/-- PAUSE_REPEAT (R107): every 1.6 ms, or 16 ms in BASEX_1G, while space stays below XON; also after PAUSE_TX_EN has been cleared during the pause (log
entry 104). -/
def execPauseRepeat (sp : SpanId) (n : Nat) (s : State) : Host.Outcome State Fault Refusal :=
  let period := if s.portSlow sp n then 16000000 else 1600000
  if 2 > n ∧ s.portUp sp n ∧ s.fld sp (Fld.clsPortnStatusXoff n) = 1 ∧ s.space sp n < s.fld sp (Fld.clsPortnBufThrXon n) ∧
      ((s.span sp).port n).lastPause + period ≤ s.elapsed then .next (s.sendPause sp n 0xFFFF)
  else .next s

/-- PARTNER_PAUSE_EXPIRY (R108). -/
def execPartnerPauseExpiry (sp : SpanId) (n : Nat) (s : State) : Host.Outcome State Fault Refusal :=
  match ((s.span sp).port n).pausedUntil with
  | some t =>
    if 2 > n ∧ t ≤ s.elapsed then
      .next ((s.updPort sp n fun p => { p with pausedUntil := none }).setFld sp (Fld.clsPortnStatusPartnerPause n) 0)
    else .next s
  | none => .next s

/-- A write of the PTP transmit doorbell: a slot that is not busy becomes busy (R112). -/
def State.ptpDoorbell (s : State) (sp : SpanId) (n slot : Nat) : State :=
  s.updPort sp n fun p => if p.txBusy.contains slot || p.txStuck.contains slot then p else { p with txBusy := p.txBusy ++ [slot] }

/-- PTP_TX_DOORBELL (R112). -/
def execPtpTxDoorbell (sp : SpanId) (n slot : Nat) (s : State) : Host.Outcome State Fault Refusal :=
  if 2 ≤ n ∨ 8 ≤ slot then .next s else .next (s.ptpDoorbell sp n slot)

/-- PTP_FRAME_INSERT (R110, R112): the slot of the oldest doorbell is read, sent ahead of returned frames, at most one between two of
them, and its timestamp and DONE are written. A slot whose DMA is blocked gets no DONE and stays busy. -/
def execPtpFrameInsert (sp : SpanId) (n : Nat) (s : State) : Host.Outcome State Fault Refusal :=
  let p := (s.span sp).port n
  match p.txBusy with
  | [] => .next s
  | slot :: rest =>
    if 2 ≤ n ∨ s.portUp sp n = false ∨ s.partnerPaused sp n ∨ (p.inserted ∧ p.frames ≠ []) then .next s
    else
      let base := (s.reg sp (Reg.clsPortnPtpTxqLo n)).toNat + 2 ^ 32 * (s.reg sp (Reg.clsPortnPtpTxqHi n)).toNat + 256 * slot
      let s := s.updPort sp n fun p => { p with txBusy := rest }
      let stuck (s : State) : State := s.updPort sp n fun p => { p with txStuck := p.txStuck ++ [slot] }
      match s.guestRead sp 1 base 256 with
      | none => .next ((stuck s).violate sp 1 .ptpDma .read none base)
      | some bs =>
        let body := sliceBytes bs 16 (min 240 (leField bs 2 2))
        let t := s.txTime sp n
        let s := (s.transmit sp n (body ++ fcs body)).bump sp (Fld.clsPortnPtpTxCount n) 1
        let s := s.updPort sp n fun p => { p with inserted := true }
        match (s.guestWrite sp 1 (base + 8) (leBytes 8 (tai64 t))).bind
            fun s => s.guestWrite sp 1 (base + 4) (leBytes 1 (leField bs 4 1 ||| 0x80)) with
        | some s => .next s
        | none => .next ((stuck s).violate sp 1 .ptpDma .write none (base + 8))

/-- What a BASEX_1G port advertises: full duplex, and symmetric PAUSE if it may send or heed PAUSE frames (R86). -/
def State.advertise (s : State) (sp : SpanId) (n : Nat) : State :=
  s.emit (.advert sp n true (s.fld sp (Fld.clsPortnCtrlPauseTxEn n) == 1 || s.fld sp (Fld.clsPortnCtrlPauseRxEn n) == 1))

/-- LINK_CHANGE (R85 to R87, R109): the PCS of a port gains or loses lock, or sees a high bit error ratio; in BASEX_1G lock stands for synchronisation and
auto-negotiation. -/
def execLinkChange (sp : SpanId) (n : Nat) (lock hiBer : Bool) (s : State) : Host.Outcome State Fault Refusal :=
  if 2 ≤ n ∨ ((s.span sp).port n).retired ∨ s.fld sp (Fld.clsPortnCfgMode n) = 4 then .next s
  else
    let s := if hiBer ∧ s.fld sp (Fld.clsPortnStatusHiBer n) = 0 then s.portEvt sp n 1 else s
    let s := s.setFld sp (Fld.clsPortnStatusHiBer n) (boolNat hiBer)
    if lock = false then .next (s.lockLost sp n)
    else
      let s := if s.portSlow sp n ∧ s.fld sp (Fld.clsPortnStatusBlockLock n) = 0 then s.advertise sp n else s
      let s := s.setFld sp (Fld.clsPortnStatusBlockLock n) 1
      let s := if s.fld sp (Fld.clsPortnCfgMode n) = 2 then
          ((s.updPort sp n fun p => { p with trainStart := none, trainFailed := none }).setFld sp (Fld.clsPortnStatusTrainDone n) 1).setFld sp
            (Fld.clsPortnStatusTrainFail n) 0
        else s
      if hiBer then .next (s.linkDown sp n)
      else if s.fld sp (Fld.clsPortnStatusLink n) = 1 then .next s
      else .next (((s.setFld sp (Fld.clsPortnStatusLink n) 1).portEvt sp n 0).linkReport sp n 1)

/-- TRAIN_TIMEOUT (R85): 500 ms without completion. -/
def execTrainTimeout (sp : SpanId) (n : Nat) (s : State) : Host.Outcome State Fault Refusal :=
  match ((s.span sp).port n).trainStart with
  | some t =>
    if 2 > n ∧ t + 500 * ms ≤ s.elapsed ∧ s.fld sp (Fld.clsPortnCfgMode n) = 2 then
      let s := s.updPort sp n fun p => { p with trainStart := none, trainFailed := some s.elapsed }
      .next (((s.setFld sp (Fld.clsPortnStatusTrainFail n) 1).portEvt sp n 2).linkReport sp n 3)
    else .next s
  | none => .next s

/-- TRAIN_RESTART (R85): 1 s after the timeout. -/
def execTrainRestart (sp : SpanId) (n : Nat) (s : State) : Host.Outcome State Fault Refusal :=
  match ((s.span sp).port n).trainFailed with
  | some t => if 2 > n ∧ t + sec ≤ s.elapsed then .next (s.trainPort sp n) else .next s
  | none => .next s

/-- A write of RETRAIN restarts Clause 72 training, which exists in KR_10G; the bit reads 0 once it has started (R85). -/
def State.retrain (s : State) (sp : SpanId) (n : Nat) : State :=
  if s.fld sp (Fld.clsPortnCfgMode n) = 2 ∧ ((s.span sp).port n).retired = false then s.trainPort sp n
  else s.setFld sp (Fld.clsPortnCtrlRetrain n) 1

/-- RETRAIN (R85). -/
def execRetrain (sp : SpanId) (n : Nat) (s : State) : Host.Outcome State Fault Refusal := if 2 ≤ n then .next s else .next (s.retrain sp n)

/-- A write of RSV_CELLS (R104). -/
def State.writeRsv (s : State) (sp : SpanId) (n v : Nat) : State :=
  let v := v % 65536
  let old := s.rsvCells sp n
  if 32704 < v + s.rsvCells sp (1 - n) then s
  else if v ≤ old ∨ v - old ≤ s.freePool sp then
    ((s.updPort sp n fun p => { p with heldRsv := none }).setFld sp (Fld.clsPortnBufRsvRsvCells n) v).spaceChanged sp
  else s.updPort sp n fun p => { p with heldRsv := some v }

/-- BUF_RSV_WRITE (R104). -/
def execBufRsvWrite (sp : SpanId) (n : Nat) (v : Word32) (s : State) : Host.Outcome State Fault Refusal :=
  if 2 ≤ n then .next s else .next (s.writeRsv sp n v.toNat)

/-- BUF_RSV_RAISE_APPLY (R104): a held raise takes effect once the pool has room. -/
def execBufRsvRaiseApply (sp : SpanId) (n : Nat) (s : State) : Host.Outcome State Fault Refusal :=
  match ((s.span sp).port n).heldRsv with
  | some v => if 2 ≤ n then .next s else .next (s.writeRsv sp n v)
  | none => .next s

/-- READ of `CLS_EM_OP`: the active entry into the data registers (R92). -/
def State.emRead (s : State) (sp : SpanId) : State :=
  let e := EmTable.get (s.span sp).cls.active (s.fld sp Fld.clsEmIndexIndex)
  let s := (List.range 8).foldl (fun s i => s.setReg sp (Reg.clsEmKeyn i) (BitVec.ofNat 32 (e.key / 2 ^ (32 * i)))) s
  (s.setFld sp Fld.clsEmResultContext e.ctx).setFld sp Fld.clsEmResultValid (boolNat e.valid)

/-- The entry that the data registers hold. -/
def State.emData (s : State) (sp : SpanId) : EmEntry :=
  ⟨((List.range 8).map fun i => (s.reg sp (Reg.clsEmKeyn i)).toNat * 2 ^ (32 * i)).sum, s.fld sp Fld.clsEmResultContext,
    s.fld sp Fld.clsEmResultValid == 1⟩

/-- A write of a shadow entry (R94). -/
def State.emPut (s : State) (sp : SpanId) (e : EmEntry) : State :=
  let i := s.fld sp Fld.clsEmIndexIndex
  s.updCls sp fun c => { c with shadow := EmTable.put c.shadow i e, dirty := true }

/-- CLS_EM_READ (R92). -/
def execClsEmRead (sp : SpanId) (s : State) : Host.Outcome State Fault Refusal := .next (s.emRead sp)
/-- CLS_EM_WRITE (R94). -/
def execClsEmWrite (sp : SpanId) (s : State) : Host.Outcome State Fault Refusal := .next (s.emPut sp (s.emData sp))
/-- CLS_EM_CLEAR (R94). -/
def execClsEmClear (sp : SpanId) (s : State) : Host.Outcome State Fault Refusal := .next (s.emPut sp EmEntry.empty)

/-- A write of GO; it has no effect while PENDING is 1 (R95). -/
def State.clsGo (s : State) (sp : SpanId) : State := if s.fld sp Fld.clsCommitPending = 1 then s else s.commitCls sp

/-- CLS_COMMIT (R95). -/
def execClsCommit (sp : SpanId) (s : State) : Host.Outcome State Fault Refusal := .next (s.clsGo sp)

****

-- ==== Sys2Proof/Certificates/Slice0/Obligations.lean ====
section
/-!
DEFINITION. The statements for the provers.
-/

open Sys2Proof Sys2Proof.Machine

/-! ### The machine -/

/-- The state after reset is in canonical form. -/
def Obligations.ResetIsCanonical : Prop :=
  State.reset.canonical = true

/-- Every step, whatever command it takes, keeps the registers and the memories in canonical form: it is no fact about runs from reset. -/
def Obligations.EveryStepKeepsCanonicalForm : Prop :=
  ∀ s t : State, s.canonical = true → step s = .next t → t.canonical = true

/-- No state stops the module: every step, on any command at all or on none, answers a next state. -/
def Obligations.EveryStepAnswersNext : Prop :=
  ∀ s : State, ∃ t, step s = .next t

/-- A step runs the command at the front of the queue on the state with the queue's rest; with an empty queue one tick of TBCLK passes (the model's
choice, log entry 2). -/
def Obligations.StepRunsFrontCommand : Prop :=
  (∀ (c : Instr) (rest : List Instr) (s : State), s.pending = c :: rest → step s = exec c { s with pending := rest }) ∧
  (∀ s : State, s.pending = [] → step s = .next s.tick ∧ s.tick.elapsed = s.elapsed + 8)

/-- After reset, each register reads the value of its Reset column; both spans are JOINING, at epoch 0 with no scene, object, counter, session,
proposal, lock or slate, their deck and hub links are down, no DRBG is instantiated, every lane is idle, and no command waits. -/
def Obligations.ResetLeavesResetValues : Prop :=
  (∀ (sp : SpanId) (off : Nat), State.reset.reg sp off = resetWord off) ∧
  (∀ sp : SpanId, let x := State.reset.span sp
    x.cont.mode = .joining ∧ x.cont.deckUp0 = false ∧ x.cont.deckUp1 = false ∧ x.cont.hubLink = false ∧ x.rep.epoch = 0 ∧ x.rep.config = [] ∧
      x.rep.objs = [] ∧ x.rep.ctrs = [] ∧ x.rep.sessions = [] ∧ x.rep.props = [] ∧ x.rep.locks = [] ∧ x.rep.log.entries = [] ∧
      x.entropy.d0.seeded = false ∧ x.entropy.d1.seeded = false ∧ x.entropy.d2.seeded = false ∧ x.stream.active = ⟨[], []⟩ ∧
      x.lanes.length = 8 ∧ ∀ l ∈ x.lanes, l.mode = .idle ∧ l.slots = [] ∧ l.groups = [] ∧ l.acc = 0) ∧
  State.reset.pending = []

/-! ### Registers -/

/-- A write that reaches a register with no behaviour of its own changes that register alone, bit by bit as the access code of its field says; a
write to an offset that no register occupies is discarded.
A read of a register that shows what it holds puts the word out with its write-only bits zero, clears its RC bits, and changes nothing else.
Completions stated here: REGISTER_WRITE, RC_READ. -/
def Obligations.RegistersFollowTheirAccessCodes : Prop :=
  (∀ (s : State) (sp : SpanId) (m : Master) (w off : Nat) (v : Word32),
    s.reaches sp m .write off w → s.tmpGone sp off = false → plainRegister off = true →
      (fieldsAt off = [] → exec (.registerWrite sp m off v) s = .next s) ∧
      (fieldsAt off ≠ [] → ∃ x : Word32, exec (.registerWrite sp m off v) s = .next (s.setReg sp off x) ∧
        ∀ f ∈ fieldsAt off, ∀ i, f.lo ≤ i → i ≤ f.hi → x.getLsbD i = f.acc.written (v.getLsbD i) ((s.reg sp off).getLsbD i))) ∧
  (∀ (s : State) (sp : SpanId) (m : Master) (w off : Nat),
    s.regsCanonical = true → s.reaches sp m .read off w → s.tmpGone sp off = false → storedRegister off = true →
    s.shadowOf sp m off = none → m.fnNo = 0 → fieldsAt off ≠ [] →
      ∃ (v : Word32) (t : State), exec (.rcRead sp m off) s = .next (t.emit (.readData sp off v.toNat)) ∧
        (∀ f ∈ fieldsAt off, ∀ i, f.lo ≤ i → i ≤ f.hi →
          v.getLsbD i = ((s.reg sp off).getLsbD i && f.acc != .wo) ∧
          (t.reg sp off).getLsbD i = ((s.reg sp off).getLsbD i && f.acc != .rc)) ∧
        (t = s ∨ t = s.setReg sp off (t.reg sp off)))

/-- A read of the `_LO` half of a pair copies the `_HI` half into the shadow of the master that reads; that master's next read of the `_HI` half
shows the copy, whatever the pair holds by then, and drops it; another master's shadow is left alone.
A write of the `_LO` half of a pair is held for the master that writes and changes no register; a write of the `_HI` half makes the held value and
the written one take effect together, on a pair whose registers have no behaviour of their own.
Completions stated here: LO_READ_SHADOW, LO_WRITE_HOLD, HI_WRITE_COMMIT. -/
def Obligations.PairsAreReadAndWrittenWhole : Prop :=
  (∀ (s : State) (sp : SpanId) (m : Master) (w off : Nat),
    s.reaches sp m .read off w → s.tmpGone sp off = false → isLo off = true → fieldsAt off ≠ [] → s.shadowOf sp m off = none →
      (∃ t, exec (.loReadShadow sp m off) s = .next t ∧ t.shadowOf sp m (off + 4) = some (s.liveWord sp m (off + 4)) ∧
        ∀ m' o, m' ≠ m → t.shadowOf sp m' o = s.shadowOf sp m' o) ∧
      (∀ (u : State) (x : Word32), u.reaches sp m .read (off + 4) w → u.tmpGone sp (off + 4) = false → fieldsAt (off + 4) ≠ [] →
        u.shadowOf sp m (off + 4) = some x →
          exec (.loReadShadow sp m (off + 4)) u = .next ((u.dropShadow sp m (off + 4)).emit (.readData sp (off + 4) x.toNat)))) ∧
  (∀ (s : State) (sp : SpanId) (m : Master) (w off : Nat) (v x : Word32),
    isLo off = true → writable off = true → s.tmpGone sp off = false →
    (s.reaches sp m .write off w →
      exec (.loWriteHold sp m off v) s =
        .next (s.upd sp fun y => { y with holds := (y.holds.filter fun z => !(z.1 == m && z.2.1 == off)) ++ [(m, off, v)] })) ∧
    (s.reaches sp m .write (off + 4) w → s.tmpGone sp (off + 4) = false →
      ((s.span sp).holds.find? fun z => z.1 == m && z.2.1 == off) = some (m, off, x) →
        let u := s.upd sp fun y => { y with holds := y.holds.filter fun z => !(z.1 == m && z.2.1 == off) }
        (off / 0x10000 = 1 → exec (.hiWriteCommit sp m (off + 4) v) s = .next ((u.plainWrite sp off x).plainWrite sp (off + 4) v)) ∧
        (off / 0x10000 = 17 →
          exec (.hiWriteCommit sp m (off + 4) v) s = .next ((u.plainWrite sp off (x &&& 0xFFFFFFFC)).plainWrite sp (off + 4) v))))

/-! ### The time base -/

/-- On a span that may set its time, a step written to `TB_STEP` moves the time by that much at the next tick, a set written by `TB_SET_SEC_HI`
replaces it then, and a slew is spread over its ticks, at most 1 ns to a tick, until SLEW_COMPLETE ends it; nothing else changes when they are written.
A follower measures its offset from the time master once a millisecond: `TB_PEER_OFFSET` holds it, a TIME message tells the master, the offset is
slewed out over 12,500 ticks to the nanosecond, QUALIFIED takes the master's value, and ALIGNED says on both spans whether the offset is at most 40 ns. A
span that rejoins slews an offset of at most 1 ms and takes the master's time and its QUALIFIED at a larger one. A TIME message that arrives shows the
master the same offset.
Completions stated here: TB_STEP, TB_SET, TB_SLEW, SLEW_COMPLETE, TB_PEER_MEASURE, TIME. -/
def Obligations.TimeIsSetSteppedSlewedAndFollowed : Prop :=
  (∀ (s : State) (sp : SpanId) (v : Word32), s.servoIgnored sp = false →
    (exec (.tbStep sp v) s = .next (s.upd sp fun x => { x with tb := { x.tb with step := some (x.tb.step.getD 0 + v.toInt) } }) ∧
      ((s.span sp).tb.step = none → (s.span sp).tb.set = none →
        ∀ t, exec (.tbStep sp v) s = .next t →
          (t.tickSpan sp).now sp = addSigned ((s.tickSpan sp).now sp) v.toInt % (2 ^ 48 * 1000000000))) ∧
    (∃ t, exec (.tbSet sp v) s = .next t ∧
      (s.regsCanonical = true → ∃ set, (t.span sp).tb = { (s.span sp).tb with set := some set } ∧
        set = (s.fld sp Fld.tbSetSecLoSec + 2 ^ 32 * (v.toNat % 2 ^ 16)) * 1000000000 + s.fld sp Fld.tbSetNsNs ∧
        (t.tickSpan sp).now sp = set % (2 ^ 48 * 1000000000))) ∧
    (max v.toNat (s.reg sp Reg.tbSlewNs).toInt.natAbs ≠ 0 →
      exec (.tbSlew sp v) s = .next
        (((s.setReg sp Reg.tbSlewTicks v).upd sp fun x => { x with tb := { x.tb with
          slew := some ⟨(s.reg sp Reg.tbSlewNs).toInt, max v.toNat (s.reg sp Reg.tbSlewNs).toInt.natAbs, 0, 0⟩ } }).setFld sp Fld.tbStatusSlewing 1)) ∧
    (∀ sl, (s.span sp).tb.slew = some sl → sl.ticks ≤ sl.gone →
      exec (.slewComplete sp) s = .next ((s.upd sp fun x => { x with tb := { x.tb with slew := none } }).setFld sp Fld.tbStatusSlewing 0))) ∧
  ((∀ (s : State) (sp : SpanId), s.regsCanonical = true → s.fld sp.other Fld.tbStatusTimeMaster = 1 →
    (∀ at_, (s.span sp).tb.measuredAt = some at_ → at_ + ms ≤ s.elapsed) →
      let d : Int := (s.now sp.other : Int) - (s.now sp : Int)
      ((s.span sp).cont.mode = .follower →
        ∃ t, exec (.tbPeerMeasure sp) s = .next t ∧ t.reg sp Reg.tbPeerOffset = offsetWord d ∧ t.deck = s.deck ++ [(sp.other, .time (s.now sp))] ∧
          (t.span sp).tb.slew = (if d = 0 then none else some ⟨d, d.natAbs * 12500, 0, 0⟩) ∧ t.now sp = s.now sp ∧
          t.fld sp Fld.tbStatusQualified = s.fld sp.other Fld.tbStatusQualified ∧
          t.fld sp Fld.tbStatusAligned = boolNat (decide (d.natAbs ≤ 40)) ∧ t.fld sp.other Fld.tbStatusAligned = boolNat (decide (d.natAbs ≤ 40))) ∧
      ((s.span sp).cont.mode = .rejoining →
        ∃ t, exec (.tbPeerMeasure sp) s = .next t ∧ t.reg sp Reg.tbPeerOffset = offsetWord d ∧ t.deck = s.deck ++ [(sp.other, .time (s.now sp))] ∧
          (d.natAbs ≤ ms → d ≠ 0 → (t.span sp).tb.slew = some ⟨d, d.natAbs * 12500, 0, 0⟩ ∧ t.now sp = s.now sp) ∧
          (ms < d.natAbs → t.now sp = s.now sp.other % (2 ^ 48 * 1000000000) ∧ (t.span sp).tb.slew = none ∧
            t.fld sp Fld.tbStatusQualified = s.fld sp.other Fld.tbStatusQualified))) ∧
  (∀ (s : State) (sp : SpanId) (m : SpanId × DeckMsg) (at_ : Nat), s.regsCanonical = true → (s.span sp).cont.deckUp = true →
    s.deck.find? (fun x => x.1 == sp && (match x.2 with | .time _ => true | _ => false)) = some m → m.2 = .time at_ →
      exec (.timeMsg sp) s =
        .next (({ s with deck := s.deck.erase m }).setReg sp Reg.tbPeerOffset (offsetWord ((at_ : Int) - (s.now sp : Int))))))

****

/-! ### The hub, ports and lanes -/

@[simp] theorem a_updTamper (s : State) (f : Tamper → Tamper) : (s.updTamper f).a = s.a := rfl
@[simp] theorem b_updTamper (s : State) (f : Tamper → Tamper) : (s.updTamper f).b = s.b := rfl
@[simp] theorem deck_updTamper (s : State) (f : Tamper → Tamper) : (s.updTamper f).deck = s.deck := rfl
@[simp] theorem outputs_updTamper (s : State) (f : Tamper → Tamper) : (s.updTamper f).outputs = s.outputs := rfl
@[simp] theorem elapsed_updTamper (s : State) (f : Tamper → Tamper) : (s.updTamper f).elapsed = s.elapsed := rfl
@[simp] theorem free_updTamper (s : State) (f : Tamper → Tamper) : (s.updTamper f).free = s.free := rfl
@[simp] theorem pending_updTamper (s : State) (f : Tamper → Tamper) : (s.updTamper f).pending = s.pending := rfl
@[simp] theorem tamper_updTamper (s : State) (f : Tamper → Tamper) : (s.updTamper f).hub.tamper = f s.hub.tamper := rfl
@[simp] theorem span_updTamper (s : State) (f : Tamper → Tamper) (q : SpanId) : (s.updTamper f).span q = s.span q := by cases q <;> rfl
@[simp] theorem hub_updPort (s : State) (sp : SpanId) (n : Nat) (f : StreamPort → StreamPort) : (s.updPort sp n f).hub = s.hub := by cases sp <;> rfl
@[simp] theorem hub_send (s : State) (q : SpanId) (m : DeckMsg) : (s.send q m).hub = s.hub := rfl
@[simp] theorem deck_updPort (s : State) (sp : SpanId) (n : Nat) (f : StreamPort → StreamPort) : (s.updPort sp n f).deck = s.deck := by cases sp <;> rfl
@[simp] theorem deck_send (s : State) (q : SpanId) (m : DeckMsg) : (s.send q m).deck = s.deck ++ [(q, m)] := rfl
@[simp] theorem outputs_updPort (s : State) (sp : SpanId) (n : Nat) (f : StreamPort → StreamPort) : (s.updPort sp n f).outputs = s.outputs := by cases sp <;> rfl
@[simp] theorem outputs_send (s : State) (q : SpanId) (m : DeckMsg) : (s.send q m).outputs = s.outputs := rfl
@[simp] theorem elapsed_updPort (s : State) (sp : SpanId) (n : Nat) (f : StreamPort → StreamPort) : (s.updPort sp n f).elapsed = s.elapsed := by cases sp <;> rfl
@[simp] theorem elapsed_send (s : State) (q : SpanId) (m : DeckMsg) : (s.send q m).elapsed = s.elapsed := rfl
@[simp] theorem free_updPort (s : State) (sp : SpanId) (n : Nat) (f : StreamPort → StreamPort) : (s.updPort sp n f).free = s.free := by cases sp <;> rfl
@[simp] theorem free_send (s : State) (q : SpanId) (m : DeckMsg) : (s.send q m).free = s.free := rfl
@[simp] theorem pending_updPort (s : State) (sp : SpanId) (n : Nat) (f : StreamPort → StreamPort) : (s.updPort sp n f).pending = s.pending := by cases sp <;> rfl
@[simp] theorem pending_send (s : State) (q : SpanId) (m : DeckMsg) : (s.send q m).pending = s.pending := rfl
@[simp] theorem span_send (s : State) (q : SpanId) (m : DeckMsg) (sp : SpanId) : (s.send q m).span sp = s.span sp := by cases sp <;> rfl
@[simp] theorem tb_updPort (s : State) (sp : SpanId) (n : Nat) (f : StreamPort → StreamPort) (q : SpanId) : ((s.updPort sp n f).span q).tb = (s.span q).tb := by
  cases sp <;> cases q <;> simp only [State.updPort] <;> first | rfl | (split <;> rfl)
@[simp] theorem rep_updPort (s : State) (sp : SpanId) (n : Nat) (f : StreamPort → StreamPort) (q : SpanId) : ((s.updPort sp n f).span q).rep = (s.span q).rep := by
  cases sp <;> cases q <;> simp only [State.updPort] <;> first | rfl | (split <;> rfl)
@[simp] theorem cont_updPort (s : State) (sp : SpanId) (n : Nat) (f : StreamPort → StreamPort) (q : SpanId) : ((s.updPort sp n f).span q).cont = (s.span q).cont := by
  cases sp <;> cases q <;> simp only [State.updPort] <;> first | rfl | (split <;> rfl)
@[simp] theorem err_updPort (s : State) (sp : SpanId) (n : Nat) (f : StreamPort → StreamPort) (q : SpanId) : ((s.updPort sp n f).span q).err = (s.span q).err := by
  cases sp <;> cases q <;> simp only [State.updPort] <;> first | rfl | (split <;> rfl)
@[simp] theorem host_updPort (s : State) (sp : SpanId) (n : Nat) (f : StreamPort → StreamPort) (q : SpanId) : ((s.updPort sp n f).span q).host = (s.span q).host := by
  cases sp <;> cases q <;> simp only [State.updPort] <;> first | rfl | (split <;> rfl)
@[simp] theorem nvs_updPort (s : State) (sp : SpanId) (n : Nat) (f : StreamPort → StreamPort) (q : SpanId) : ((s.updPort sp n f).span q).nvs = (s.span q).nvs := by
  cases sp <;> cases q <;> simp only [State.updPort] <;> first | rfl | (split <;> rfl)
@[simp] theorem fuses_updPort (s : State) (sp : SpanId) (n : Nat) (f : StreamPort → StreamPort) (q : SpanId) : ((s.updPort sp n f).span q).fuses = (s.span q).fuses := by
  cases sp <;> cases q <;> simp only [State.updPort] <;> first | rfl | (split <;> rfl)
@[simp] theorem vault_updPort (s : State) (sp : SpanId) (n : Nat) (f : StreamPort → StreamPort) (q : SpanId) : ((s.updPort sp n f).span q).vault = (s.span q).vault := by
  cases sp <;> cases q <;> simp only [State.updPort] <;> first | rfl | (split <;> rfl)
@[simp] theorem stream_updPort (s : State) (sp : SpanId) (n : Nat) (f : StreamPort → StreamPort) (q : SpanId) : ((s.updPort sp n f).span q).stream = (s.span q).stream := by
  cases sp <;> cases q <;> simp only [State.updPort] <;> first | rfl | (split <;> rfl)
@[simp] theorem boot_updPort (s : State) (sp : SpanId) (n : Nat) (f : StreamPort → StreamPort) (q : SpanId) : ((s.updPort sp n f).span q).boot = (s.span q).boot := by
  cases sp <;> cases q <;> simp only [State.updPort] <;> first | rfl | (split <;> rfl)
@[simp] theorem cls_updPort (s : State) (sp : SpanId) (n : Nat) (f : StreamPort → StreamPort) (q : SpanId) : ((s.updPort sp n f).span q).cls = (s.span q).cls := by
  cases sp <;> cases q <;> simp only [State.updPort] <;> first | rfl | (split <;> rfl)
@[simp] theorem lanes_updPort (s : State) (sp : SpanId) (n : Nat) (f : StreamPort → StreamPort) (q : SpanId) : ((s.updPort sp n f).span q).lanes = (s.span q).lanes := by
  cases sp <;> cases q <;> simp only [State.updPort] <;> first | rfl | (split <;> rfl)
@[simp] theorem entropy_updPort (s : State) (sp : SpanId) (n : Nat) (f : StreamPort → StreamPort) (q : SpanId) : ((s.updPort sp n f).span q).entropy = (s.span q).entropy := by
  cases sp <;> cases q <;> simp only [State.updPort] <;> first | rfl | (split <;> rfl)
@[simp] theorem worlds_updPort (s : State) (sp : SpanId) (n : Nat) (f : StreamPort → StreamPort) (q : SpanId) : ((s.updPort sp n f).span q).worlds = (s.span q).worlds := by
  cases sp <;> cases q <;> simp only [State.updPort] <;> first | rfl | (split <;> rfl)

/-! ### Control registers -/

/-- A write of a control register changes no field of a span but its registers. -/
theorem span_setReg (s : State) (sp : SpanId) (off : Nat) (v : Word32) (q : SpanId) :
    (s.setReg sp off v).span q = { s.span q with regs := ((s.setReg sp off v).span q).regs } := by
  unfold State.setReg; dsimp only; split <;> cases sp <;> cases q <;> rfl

****

WORK TO COMPLETE –
Within the listing above, the range opens at the line with "State.reset.pending = []" and closes at the line with "(fieldsAt off = []". Reproduce exactly the lines of that range, including both ends.

ANSWER TO THIS PROBLEM –
  State.reset.pending = []

/-! ### Registers -/

/-- A write that reaches a register with no behaviour of its own changes that register alone, bit by bit as the access code of its field says; a
write to an offset that no register occupies is discarded.
A read of a register that shows what it holds puts the word out with its write-only bits zero, clears its RC bits, and changes nothing else.
Completions stated here: REGISTER_WRITE, RC_READ. -/
def Obligations.RegistersFollowTheirAccessCodes : Prop :=
  (∀ (s : State) (sp : SpanId) (m : Master) (w off : Nat) (v : Word32),
    s.reaches sp m .write off w → s.tmpGone sp off = false → plainRegister off = true →
      (fieldsAt off = [] → exec (.registerWrite sp m off v) s = .next s) ∧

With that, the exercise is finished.